Constrained Optimization Theory and Implementation with SVM

constraintfunction

In my previous blog, I had discussed unconstrained optimization problems and methods involved to solve them. In this blog, we shall discuss a few key concepts revolving around constrained optimization (which includes problem formulation and solving strategies). This blog also discusses the theory and Python implementation of an algorithm known as SVM (Support Vector Machine).

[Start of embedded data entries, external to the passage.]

-- ==== Sys2Proof/Laws/Step.lean ====
section
/-! SUPPORT. What an instruction and a step can be made of. -/

namespace Sys2Proof.Machine

/-- The meaning of an instruction the bus carries (log 4). -/
theorem exec_wire {i : Instr} {w : List Byte} {s : State} (h : encode i = some w) :
    exec i s = .next (receiveWith Config.K w s.clock s) := by
  cases i <;> cases h <;> rfl

/-- An instruction is a `receive`, or one of the six other entry points. -/
theorem exec_cases (i : Instr) (s : State) :
    (∃ w now, exec i s = .next (receiveWith Config.K w now s) ∧ (∀ m, i ≠ .enqueue m) ∧ i ≠ .detach ∧ i ≠ .reset) ∨
    (∃ m, i = .enqueue m) ∨ i = .timerExpiry ∨ i = .detach ∨ (∃ o, i = .addObserver o) ∨
    (∃ o, i = .removeObserver o) ∨ i = .reset := by
  cases h : encode i with
  | some w =>
    refine .inl ⟨w, s.clock, exec_wire h, ?_, ?_, ?_⟩
    · rintro m rfl
      cases h
    · rintro rfl
      cases h
    · rintro rfl
      cases h
  | none =>
    cases i with
    | receive chunk now => exact .inl ⟨chunk, now, rfl, by simp, by simp, by simp⟩
    | enqueue m => exact .inr (.inl ⟨m, rfl⟩)
    | addObserver o => simp
    | removeObserver o => simp
    | timerExpiry => simp
    | detach => simp
    | reset => simp
    | _ => cases h

/-- A step that goes on waits, or runs an instruction on a state from which the environment's part has been taken. -/
theorem step_exec {s t : State} (h : step s = .next t) :
    t = s ∨ ∃ i now later, exec i { s with clock := now, inputs := later } = .next t := by
  unfold step fetch at h
  cases hi : s.inputs with
  | nil =>
    rw [hi] at h
    exact .inl (by cases h; rfl)
  | cons x later =>
    rw [hi] at h
    cases x with
    | call i => exact .inr ⟨i, s.clock, later, h⟩
    | wire now bytes =>
      simp only at h
      cases hd : decode bytes with
      | instr i left =>
        rw [hd] at h
        exact .inr ⟨i, _, _, h⟩
      | reject r =>
        rw [hd] at h
        exact .inr ⟨_, _, _, h⟩
    | overlapped ops => cases h
    | reentrant op inner => cases h

end Sys2Proof.Machine
end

When we come across real-life problems, coming up with an ideal optimization function is quite hard and sometimes not feasible, so we relax on optimization function by imposing additional constraints on the problem, and optimizing this constrained setup would provide an approximation which we would be as close a possible to the actual solution of the problem, but would also be feasible. To solve constrained optimization problems methods like Lagrangian formulation, penalty methods, projected gradient descent, interior points, and many other methods are used. In this blog post, we’ll go through Lagrangian formulation and projected gradient descent. This blog post also covers the details about open-source toolbox used for optimization CVXOPT, and also covers SVM implementation using this toolbox.

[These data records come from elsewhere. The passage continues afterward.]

/-- The offending byte in the middle, and in the last place. -/
theorem test_witness_FalseOpcodeConsumesOneByte :
    idle1.buf = [] ∧ top 0xBB = true ∧ frameLength [0xBB, 0x7F, 0x83, 0x7C] = some 4 ∧
    4 ≤ [0xBB#8, 0x7F, 0x83, 0x7C].length ∧ 1 ≤ 2 ∧ 2 ≤ 4 - 1 ∧ [0xBB#8, 0x7F, 0x83, 0x7C][2]? = some 0x83 ∧
    top 0x83 = true ∧ frameLength [0x83, 0xFC] = some 2 ∧ 1 ≤ 2 - 1 ∧ [0x83#8, 0xFC][1]? = some 0xFC ∧
    top 0xFC = true := by decide

theorem test_witness_BadChecksumFrameIsDropped : idle1.buf = [] ∧ top 0x83 = true ∧ clean [0x7D] = true ∧
    2 ≤ [0x83#8, 0x7D].length ∧ frameLength [0x83, 0x7D] = some [0x83#8, 0x7D].length ∧
    isChecksumOK [0x83, 0x7D] = false := by decide

/-- For GoodFrameIsFed and DeliverReachesEachObserverOnce: the shortest frame, the longest, and class `11` of length 2. -/
theorem test_witness_GoodFrameIsFed : idle1.buf = [] ∧ WFF [0x83, 0x7C] = true ∧ WFF frame128 = true ∧
    WFF [0xFD, 0x02] = true := by decide +kernel

theorem test_witness_GoodFrameIsNeverLost : WFF [0x83, 0x7C] = true ∧ 254 ≤ (List.replicate 254 (0#8)).length ∧
    1 ∈ idle1.observers := by decide +kernel

theorem test_witness_ClockNeverDecides :
    ({ idle1 with lastStamp := some 3, trace := [.deliver 1 { bytes := [0x83], stamp := 3, delta := 0 }] } : State).untimed =
      ({ idle1 with lastStamp := some 8, trace := [.deliver 1 { bytes := [0x83], stamp := 8, delta := 2 }] } : State).untimed := by
  decide +kernel

theorem test_witness_IdempotentOperations : RestForm State.reset.buf ∧ RestForm invState.buf ∧
    State.reset.deadline = none := by
  refine ⟨.inl rfl, .inr ⟨0xBB, [0x7F], rfl, by decide, ?_⟩, rfl⟩
  rintro L ⟨⟩
  decide

/-- For WireRowIsReceiveOfItsBytes and ReceiveFrame. -/
theorem test_witness_WireRowIsReceiveOfItsBytes : encode (.fv 5 0x03 [0x19]) = some [0xE5, 0x03, 0x19] := by decide

theorem test_witness_WireRowsOnEmptyBuffer : idle1.buf = [] ∧ clean [0x7F] = true ∧ clean [0x00, 0x7F, 0x00] = true ∧
    clean [0x7F, 0x00, 0x7F, 0x00, 0x7F] = true ∧
    clean [0x02] = true ∧ ([] : List Byte).length + 2 = lenOfByte 0x02 ∧
    clean (0x00 :: List.replicate 126 0x7F) = true ∧ (List.replicate 126 (0x7F#8)).length + 2 = lenOfByte 0x00 := by
  decide +kernel

theorem test_witness_ConcreteFramesFeedTheirMessages : idle1.buf = [] ∧
    ∃ m : List Byte → Message,
      ∀ bs, m bs = { bytes := bs, stamp := idle1.clock, delta := deltaFrom idle1.lastStamp idle1.clock } :=
  ⟨rfl, _, fun _ => rfl⟩

/-- For FactoriesTransmitTheirFrames, IdleIsLeftByEnqueueOnly and SendOperationsFrame. -/
theorem test_witness_FactoriesTransmitTheirFrames : idle1.inFlight = none ∧ idle1.queue = [] ∧
    (∀ m, Instr.timerExpiry ≠ .enqueue m) := by simp [idle1, State.reset]

theorem test_witness_StartNextTakesQueueHead :
    ({ State.reset with queue := [msg [0x82], msg [0x83]] } : State).inFlight = none ∧
    ({ State.reset with queue := [msg [0x82], msg [0x83]] } : State).queue = msg [0x82] :: [msg [0x83]] ∧
    invState.st ≠ .idle ∧ State.reset.queue = [] := by decide

theorem test_witness_EnqueueResult : invState.inFlight = some { cur := msg [0x83], retry := 10, wait := .sending } ∧
    State.reset.inFlight = none ∧ State.reset.queue = [] ∧
    ({ State.reset with queue := [msg [0x82]] } : State).inFlight = none ∧
    ({ State.reset with queue := [msg [0x82]] } : State).queue = msg [0x82] :: [] := by decide

theorem test_witness_CompleteEndsSend : (busy imm 10 .sending []).queue = [] ∧
    invState.queue = msg [0x82] :: [] := by decide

General form of constrained optimization problems:

\[min_x f(x)\] \[s.t \quad g(x) \leq 0\] \[h(x) = 0\]

where $f(x)$ is the objective function, and $g(x)$ and $h(x)$ are inequality and equality constraints respectively. If $f(x)$ is convex and the constraints form a convex set, (i.e g(x) is convex and h(x) is affine), the optimization is guaranteed to converge at a global minima. For any other set of problems, it converges to local minima.

Projected gradient descent

The preliminary(and most obvious) step while solving constrained optimization setup is to take the projection of an iterate over a constrained set. This turns out to be the most powerful algorithm in solving the constrained optimization problem. This involves two steps (1) to find the next possible iterate in minimization (descent) direction, (2) Finding projection of the iterate on constrained set.

step1: $\hat x_{t+1} \leftarrow x_t + \eta P_t$ where $P_t$ is descent direction
step2: $x_{t+1} \leftarrow \Pi_A(\hat x_{t+1})$ where $\Pi$ is projection oracle and set A is constraints set in general $\Pi_A (x_0) = argmin_{x \in A} \|\| x - x_0\|\|^2$

Python implementation of projected gradient descent on l1 and l2 norm constrained the set

def projection_oracle_l2(w, l2_norm):
    return (l2_norm/np.linalg.norm(w))*w

def projection_oracle_l1(w, l1_norm):
    # first remeber signs and store them. Modify w 
    signs = np.sign(w)
    w = w*signs
    # project this modified w onto the simplex in first orthant.
    d=len(w)
    if np.sum(w)<=l1_norm:
        return w*signs
    
    for i in range(d):
        w_next = w+0
        w_next[w>1e-7] = w[w>1e-7] - np.min(w[w>1e-7])
        if np.sum(w_next)<=l1_norm:
            w = ((l1_norm - np.sum(w_next))*w + (np.sum(w) - l1_norm)*w_next)/(np.sum(w)-np.sum(w_next))
            return w*signs
        else:
            w=w_next
def main():
    eta=1/smoothness_coeff
    for l1_norm in np.arange(0,10,0.5):
        w=np.random.randn(data_dim)
        for i in range(1000):
            w = w - eta*get_gradient(w)
            w = projection_oracle_l1(w, l1_norm)
    pass

Understanding Lagrangian formulation

In most of the optimization problems, finding the projection of an iterate over a constrained set is a difficult problem (especially in the case of a complex constrained set). It is similar to solving an optimization problem at each iterate, which would be non-convex in most of the cases. In reality, people try to get rid of the constraints by solving the dual problem rather than the primal problem.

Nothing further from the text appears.